-- EXERCISE AIM --
How many lines in the records below include "cECC"? Answer with the number only.

-- PROVIDED RECORDS --
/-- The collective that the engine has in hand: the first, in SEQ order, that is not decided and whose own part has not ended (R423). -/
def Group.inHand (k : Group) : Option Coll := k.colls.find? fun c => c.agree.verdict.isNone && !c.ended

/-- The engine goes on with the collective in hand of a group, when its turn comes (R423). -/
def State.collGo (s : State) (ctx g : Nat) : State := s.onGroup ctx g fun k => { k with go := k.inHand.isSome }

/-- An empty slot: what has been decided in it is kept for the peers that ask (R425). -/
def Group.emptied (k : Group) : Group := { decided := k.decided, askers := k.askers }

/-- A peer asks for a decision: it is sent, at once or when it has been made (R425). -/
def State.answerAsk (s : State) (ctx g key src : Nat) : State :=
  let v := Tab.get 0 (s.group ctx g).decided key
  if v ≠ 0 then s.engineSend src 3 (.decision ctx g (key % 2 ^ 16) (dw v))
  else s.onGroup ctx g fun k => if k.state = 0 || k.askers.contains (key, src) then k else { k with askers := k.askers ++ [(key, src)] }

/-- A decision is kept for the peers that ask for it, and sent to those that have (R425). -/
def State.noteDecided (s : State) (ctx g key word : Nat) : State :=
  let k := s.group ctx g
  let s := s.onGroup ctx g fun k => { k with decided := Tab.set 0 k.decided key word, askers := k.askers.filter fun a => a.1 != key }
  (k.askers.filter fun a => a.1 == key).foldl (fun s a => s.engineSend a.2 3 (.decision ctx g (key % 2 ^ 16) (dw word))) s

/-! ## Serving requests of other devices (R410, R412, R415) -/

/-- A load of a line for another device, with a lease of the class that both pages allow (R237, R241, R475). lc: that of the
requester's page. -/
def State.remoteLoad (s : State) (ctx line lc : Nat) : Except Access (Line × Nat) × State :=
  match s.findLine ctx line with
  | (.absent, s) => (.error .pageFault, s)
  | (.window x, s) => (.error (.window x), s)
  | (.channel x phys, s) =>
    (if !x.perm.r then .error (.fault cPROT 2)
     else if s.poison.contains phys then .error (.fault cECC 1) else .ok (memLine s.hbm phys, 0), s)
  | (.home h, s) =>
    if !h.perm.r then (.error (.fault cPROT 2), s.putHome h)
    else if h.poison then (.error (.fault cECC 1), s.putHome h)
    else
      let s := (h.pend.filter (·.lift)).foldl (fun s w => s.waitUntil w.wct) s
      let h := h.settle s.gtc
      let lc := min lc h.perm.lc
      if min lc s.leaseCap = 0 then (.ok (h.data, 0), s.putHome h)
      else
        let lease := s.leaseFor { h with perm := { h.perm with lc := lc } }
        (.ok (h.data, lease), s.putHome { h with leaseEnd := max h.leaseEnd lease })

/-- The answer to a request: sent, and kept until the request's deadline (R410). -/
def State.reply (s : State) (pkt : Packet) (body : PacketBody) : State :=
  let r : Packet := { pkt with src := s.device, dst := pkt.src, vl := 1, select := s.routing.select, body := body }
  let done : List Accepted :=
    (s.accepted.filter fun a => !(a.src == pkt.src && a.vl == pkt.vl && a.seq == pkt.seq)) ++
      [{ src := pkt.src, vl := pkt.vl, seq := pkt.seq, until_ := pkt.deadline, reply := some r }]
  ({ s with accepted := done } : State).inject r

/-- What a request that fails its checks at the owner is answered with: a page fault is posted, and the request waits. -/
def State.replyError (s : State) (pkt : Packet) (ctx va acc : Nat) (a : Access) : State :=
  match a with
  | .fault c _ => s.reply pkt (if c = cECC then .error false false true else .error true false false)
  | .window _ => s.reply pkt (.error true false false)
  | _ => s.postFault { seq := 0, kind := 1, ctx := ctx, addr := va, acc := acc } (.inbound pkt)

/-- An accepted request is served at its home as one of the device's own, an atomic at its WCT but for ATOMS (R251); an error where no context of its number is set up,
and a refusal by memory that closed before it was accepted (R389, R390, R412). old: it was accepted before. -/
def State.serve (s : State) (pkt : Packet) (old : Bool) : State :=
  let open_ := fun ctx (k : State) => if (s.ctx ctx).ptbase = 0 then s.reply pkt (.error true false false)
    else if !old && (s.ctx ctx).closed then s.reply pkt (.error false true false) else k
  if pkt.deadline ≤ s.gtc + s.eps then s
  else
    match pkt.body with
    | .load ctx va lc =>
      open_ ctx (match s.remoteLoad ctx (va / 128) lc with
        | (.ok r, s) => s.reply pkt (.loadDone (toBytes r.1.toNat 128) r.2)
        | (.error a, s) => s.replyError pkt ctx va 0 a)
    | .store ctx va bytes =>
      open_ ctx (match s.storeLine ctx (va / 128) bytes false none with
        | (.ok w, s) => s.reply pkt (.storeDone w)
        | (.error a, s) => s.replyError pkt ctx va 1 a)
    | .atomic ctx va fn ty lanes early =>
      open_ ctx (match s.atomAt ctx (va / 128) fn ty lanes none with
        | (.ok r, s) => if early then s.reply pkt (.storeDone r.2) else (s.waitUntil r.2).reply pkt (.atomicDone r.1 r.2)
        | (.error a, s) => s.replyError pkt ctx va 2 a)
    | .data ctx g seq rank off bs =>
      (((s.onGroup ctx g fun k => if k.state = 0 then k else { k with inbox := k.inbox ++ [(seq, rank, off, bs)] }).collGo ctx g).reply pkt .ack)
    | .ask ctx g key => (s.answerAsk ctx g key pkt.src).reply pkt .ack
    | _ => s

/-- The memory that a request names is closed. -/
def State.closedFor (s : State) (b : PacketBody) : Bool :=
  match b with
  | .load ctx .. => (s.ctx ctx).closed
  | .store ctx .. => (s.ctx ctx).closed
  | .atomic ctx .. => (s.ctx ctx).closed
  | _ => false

-- RESPONSE TO THE TASK --
3